7

How can I prevent a duplicate DHCP server on a network from interfering? Is it possible?

I am not asking for any actual scenario that is happening, just curiosity. In my apartment complex there is a network and internet provided, someone caused problems with the entire network because they plugged in their wireless router which had a DHCP server enabled.

How would you prevent such conflicts / problems on a network, or it is impossible short of firewalling and controling the machines on your network?

Sonny Ordell
  • 145
  • 3
  • 7

4 Answers4

6

Any kind of network security is impossible, short of strictly controlling access to the network. If you are allowing people to plug in a random piece of hardware, that hardware happens to be running a DHCP server, and that server thinks it should be handing out addresses, you will have conflicts.

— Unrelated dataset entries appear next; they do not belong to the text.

-- ==== Sys2Proof/Safety.lean ====
section
/-! DEFINITION. The terms claims are stated in: what a state ready to run is, the invariants, what an
instruction reads and stores, how many cycles it takes (40_addressing_and_cycles.md R150, R151). -/

namespace Sys2Proof

open Sys2Proof.Machine

/-! ## What an instruction works on -/

/-- The memory operand of an instruction of the read, write or modify class; none for the others. -/
def Instr.mem : Instr → Option Mem
  | .ldaZp d => some (.zp d)
  | .ldaZpx d => some (.zpx d)
  | .ldaAbs w => some (.abs w)
  | .ldaAbx w => some (.abx w)
  | .ldaAby w => some (.aby w)
  | .ldaIzx d => some (.izx d)
  | .ldaIzy d => some (.izy d)
  | .ldxZp d => some (.zp d)
  | .ldxZpy d => some (.zpy d)
  | .ldxAbs w => some (.abs w)
  | .ldxAby w => some (.aby w)
  | .ldyZp d => some (.zp d)
  | .ldyZpx d => some (.zpx d)
  | .ldyAbs w => some (.abs w)
  | .ldyAbx w => some (.abx w)
  | .staZp d => some (.zp d)
  | .staZpx d => some (.zpx d)
  | .staAbs w => some (.abs w)
  | .staAbx w => some (.abx w)
  | .staAby w => some (.aby w)
  | .staIzx d => some (.izx d)
  | .staIzy d => some (.izy d)
  | .stxZp d => some (.zp d)
  | .stxZpy d => some (.zpy d)
  | .stxAbs w => some (.abs w)
  | .styZp d => some (.zp d)
  | .styZpx d => some (.zpx d)
  | .styAbs w => some (.abs w)
  | .adcZp d => some (.zp d)
  | .adcZpx d => some (.zpx d)
  | .adcAbs w => some (.abs w)
  | .adcAbx w => some (.abx w)
  | .adcAby w => some (.aby w)
  | .adcIzx d => some (.izx d)
  | .adcIzy d => some (.izy d)
  | .sbcZp d => some (.zp d)
  | .sbcZpx d => some (.zpx d)
  | .sbcAbs w => some (.abs w)
  | .sbcAbx w => some (.abx w)
  | .sbcAby w => some (.aby w)
  | .sbcIzx d => some (.izx d)
  | .sbcIzy d => some (.izy d)
  | .andZp d => some (.zp d)
  | .andZpx d => some (.zpx d)
  | .andAbs w => some (.abs w)
  | .andAbx w => some (.abx w)
  | .andAby w => some (.aby w)
  | .andIzx d => some (.izx d)
  | .andIzy d => some (.izy d)
  | .oraZp d => some (.zp d)
  | .oraZpx d => some (.zpx d)
  | .oraAbs w => some (.abs w)
  | .oraAbx w => some (.abx w)
  | .oraAby w => some (.aby w)
  | .oraIzx d => some (.izx d)
  | .oraIzy d => some (.izy d)
  | .eorZp d => some (.zp d)
  | .eorZpx d => some (.zpx d)
  | .eorAbs w => some (.abs w)
  | .eorAbx w => some (.abx w)
  | .eorAby w => some (.aby w)
  | .eorIzx d => some (.izx d)
  | .eorIzy d => some (.izy d)
  | .cmpZp d => some (.zp d)
  | .cmpZpx d => some (.zpx d)
  | .cmpAbs w => some (.abs w)
  | .cmpAbx w => some (.abx w)
  | .cmpAby w => some (.aby w)
  | .cmpIzx d => some (.izx d)
  | .cmpIzy d => some (.izy d)
  | .cpxZp d => some (.zp d)
  | .cpxAbs w => some (.abs w)
  | .cpyZp d => some (.zp d)
  | .cpyAbs w => some (.abs w)
  | .bitZp d => some (.zp d)
  | .bitAbs w => some (.abs w)
  | .aslZp d => some (.zp d)
  | .aslZpx d => some (.zpx d)
  | .aslAbs w => some (.abs w)
  | .aslAbx w => some (.abx w)
  | .lsrZp d => some (.zp d)
  | .lsrZpx d => some (.zpx d)
  | .lsrAbs w => some (.abs w)
  | .lsrAbx w => some (.abx w)
  | .rolZp d => some (.zp d)
  | .rolZpx d => some (.zpx d)
  | .rolAbs w => some (.abs w)
  | .rolAbx w => some (.abx w)
  | .rorZp d => some (.zp d)
  | .rorZpx d => some (.zpx d)
  | .rorAbs w => some (.abs w)
  | .rorAbx w => some (.abx w)
  | .incZp d => some (.zp d)
  | .incZpx d => some (.zpx d)
  | .incAbs w => some (.abs w)
  | .incAbx w => some (.abx w)
  | .decZp d => some (.zp d)
  | .decZpx d => some (.zpx d)
  | .decAbs w => some (.abs w)
  | .decAbx w => some (.abx w)
  | _ => none

/-- The immediate operand of an instruction. -/
def Instr.immediate : Instr → Option Byte
  | .ldaImm d => some d
  | .ldxImm d => some d
  | .ldyImm d => some d
  | .adcImm d => some d
  | .sbcImm d => some d
  | .andImm d => some d
  | .oraImm d => some d
  | .eorImm d => some d
  | .cmpImm d => some d
  | .cpxImm d => some d
  | .cpyImm d => some d
  | _ => none

/-- The operand byte `m` of a read-class instruction: the immediate byte, or the byte the bus gives at the
effective address. -/
def Instr.operandByte (i : Instr) (s : State) : Option Byte :=
  match i.immediate, i.mem with
  | some d, _ => some d
  | none, some m => some (s.operand m)
  | none, none => none

/-! ## Cycle counts (40_addressing_and_cycles.md R150, R151) -/

/-- The base count of the table of R150, by addressing mode and access class. -/
def Instr.baseCycles (i : Instr) : Nat :=
  match i.mnemonic.operation, i.mode with
  | .modify _ _, .acc => 2
  | .modify _ _, .zp => 5
  | .modify _ _, .zpx => 6
  | .modify _ _, .abs => 6
  | .modify _ _, .abx => 7
  | .write _, .abx => 5
  | .write _, .aby => 5
  | .write _, .izy => 6
  | .jump, .abs => 3
  | .jump, .ind => 5
  | .call, _ => 6
  | .subroutineReturn, _ => 6
  | .interruptReturn, _ => 6
  | .softwareInterrupt, _ => 7
  | .push _, _ => 3
  | .pull _, _ => 4
  | _, .imm => 2
  | _, .zp => 3
  | _, .zpx => 4
  | _, .zpy => 4
  | _, .abs => 4
  | _, .abx => 4
  | _, .aby => 4
  | _, .izx => 6
  | _, .izy => 5
  | _, _ => 2

/-- The extra cycles: one for a read across a page; for a taken branch one, and one more across a page.
`s` is the state after the instruction's bytes have been fetched. -/
def Instr.extraCycles (i : Instr) (s : State) : Nat :=
  match i.mnemonic.operation, i.mem with
  | .read _, some m => if s.crosses m then 1 else 0
  | .branch cond, _ =>
    if cond s.cpu.p then
      if branchCrosses s.cpu.pc (BitVec.ofNat 8 i.operand) then 2 else 1
    else 0
  | _, _ => 0

end Sys2Proof

namespace Sys2Proof.Machine

/-! ## States and their memory -/

/-- The next step fetches an instruction: no fault, idle, no request that the check would select. -/
def State.running (s : State) : Prop :=
  s.cpu.fault = none ∧ s.cpu.control = .idle ∧ s.cpu.selected = none

/-- Every address reads as before (through the debug read of one byte). -/
def State.memoryKept (s t : State) : Prop := ∀ a, t.con.peek a = s.con.peek a

/-- A store to `a` may switch banks: `a` is a register of an MMC1. -/
def Console.bankRegister (a : Addr) (c : Console) : Prop := c.cart.kind = .mmc1 ∧ 0x8000 ≤ a.toNat

/-- The one stored byte that has changed is the one behind `a`, now `v` (20_memory.md R82): no cell but the one
`a` stores to has changed, and, unless the store went to a bank register, every address that leads
elsewhere reads as before and every address that leads to that cell, `a` or a mirror of it, reads `v`. -/
def State.storedOnly (a : Addr) (v : Byte) (s t : State) : Prop :=
  (∀ cell, t.con.byteOf cell = if s.con.storeCell a = some cell then v else s.con.byteOf cell) ∧
  (¬ s.con.bankRegister a →
    ∀ b, t.con.peek b =
      if s.con.storeCell a ≠ none ∧ s.con.cellOf b = s.con.storeCell a then some v else s.con.peek b)

/-- The CPU RAM byte behind a stack pointer. -/
def State.stackByte (sp : Byte) (s : State) : Byte := s.con.byteOf (.ram (stackAddr sp).toNat)

/-- Bytes pushed from `sp` down: the first at `sp`, the next below it, with wrap in the stack page; every
other stored byte and the address map are as before. -/
def State.pushedOnly (sp : Byte) (vs : List Byte) (s t : State) : Prop :=
  (∀ k, (hk : k < vs.length) → t.stackByte (sp - BitVec.ofNat 8 k) = vs[k]) ∧
  (∀ cell, (∀ k, k < vs.length → cell ≠ .ram (stackAddr (sp - BitVec.ofNat 8 k)).toNat) →
    t.con.byteOf cell = s.con.byteOf cell) ∧
  (∀ a, t.con.cellOf a = s.con.cellOf a)

/-! ## Invariants -/

/-- The cartridge has PRG-ROM and CHR, and its memories are canonical and inside their sizes (60_exceptions.md
R397). -/
def Cart.wf (c : Cart) : Bool :=
  decide (0 < c.prgBanks) && c.prgRom.wf && c.prgRom.below (c.prgBanks * 0x4000) &&
  c.prgRam.wf && c.prgRam.below 8192 &&
  decide (0 < c.chrBanks) && c.chr.wf && c.chr.below (c.chrBanks * 0x2000)

/-- The PPU's memories are canonical and inside their sizes (10_state.md R47; 60_exceptions.md R385, R386). -/
def Ppu.wf (p : Ppu) : Bool :=
  p.oam.wf && p.oam.below 256 && p.secondaryOam.wf && p.secondaryOam.below 32 &&
  p.palette.wf && p.palette.below 32 && p.vram.wf && p.vram.below 4096 &&
  p.frame.wf && p.frame.below 61440 && p.lastFrame.wf && p.lastFrame.below 61440

/-- Every memory behind the bus is canonical and inside its size. -/
def Console.wf (c : Console) : Bool := c.ram.wf && c.ram.below 2048 && c.cart.wf && c.ppu.wf

/-- The control state has a row: idle, or a row of its sequence's table (40_addressing_and_cycles.md R120; log 10). -/
def State.controlOk (s : State) : Bool :=
  match s.cpu.control with
  | .idle => true
  | .busy k => decide (2 ≤ k.t) && decide (k.t ≤ 7) && (k.row s.params s.cpu).isSome

/-- The invariant of the machine. -/
def State.Inv (s : State) : Prop := s.con.wf = true ∧ s.controlOk = true

end Sys2Proof.Machine
end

The best solution I can think of with no other changes in your environment is to determine which network port the rogue DHCP server is running on and shut it down. You can do that manually for rare/occasional issues, but there are also Intrusion Prevention Systems that can do this by recognizing that a DHCP reply was sent from an unauthorized MAC address, determine which switch port is associated with that MAC & disabling the port (Cisco has software that can do this, and you can also probably configure Sort to do it with some work).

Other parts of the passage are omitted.